(Stored data)
%%

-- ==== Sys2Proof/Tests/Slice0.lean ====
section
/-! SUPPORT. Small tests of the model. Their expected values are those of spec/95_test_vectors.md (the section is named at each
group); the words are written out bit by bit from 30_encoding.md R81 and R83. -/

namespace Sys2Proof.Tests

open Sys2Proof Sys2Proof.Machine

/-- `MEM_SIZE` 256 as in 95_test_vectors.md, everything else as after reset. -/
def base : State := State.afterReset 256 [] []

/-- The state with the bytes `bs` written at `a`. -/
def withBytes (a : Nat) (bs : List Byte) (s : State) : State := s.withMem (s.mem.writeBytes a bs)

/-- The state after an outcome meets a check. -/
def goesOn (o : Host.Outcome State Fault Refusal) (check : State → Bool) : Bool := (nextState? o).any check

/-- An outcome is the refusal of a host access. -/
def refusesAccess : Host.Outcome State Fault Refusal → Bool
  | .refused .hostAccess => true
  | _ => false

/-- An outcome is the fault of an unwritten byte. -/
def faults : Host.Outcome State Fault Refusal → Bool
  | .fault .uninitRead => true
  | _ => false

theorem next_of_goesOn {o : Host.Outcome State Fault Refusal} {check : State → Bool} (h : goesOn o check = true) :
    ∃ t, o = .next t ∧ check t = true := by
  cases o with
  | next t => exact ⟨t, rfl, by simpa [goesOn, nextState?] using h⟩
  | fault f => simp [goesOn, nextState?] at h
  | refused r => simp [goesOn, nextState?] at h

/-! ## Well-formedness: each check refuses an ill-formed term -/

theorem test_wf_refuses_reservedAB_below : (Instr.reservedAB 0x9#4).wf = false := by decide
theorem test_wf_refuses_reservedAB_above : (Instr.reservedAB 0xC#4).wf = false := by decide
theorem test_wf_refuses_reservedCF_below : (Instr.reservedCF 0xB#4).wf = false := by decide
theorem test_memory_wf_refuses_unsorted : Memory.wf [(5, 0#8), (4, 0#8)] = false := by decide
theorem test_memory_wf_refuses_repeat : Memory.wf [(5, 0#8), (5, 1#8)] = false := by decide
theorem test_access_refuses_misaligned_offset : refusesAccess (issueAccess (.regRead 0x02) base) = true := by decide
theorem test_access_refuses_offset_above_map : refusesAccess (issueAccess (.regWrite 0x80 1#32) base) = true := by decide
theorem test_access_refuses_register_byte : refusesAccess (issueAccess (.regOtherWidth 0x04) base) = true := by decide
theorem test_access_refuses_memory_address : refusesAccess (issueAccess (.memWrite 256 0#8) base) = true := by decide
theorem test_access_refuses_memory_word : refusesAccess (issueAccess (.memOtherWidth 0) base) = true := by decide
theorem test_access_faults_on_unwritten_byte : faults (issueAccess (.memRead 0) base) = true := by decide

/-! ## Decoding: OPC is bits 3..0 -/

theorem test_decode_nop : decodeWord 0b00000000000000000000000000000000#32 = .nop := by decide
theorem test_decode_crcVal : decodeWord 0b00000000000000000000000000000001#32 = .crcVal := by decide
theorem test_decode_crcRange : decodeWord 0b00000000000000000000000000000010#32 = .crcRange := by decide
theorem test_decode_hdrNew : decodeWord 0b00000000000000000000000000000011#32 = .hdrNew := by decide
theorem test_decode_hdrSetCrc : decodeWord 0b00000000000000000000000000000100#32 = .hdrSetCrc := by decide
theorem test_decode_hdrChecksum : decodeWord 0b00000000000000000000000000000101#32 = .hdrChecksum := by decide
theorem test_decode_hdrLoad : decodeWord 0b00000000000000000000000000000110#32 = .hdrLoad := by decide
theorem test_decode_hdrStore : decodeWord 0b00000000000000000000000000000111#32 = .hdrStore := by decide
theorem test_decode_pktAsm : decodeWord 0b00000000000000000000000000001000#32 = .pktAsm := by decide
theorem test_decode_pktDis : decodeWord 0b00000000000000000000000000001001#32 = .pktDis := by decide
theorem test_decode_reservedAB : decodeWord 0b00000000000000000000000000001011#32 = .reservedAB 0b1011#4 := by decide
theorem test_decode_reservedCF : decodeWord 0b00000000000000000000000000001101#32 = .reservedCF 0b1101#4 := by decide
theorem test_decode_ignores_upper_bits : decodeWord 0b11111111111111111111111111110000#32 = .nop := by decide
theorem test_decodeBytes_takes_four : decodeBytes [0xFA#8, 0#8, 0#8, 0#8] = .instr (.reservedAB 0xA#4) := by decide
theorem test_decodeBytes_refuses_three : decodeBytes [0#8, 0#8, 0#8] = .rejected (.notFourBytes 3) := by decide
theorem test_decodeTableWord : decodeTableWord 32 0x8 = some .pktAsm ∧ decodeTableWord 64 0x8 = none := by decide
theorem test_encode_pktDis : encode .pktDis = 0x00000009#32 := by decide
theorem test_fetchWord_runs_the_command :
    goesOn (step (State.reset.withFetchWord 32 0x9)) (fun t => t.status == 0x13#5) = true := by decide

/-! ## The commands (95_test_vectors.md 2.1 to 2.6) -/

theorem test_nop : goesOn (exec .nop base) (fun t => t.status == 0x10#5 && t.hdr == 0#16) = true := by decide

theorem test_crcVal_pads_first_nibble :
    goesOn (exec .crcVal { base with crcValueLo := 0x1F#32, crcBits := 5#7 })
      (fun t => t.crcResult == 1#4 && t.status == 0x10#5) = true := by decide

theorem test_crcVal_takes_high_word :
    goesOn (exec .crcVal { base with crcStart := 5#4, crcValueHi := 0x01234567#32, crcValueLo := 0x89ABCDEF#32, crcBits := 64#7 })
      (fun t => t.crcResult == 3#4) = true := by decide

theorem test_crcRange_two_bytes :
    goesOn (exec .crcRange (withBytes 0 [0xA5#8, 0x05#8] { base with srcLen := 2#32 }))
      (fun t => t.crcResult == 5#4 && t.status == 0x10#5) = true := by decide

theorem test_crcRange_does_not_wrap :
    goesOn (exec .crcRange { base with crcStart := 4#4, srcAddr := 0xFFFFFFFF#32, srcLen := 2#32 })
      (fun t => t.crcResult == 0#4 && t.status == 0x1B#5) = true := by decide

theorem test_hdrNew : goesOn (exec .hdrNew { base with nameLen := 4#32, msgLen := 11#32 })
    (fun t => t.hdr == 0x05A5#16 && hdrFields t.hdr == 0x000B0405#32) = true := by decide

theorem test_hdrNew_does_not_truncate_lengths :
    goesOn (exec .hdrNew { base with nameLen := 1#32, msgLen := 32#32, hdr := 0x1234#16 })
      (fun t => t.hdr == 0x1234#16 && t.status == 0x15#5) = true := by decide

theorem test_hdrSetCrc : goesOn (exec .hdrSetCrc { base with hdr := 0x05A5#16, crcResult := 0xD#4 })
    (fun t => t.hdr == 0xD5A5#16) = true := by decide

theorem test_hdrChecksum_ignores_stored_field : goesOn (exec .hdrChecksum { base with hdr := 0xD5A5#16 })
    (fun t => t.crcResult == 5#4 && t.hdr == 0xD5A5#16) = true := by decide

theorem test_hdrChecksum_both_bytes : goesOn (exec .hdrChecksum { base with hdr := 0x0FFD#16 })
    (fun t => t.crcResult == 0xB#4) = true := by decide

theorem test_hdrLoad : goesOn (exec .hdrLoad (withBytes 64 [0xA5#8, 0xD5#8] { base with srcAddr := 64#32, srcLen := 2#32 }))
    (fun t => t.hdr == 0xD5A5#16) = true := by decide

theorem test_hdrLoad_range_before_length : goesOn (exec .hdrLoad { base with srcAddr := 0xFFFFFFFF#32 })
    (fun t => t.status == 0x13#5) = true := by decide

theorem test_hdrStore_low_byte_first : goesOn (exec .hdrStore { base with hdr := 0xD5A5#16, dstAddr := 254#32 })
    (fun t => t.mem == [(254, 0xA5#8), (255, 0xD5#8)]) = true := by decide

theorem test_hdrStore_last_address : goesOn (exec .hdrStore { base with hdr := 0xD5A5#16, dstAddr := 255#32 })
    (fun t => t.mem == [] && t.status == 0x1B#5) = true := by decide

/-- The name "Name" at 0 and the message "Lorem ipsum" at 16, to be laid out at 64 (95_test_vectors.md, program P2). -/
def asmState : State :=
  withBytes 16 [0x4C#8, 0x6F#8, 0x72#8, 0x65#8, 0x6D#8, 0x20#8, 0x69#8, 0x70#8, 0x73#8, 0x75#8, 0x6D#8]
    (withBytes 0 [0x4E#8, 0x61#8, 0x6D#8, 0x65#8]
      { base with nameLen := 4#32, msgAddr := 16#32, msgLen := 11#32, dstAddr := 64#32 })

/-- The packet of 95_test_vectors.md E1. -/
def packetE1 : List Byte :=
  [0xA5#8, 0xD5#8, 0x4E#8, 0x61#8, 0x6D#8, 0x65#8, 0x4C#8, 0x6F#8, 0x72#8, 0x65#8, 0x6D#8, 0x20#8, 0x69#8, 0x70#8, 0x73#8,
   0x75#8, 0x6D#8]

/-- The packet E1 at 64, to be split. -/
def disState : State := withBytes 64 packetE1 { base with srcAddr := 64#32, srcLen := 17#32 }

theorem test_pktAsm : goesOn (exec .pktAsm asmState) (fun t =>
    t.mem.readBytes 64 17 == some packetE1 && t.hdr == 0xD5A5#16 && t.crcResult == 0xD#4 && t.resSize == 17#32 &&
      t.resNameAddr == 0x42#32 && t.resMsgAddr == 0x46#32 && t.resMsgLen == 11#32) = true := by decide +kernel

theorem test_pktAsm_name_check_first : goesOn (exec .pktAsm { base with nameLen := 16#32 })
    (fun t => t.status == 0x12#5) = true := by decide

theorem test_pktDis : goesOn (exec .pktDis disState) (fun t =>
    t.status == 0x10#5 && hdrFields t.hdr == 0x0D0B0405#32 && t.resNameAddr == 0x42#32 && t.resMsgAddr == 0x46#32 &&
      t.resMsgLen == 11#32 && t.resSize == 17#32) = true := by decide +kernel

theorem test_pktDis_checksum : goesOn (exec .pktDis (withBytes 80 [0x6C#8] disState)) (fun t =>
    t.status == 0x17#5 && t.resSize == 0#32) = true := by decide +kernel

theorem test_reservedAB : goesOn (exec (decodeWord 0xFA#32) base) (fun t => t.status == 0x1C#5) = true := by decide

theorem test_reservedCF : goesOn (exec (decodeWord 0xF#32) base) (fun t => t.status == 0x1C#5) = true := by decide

%%

Please give an exact copy of the entries above, from the line with "unwritten byte. -/" down to the line with "theorem test_wf_refuses_reservedCF_below : (Instr.reservedCF", inclusive, and nothing else.

◆ Finished task
/-- An outcome is the fault of an unwritten byte. -/
def faults : Host.Outcome State Fault Refusal → Bool
  | .fault .uninitRead => true
  | _ => false

theorem next_of_goesOn {o : Host.Outcome State Fault Refusal} {check : State → Bool} (h : goesOn o check = true) :
    ∃ t, o = .next t ∧ check t = true := by
  cases o with
  | next t => exact ⟨t, rfl, by simpa [goesOn, nextState?] using h⟩
  | fault f => simp [goesOn, nextState?] at h
  | refused r => simp [goesOn, nextState?] at h

/-! ## Well-formedness: each check refuses an ill-formed term -/

theorem test_wf_refuses_reservedAB_below : (Instr.reservedAB 0x9#4).wf = false := by decide
theorem test_wf_refuses_reservedAB_above : (Instr.reservedAB 0xC#4).wf = false := by decide
theorem test_wf_refuses_reservedCF_below : (Instr.reservedCF 0xB#4).wf = false := by decide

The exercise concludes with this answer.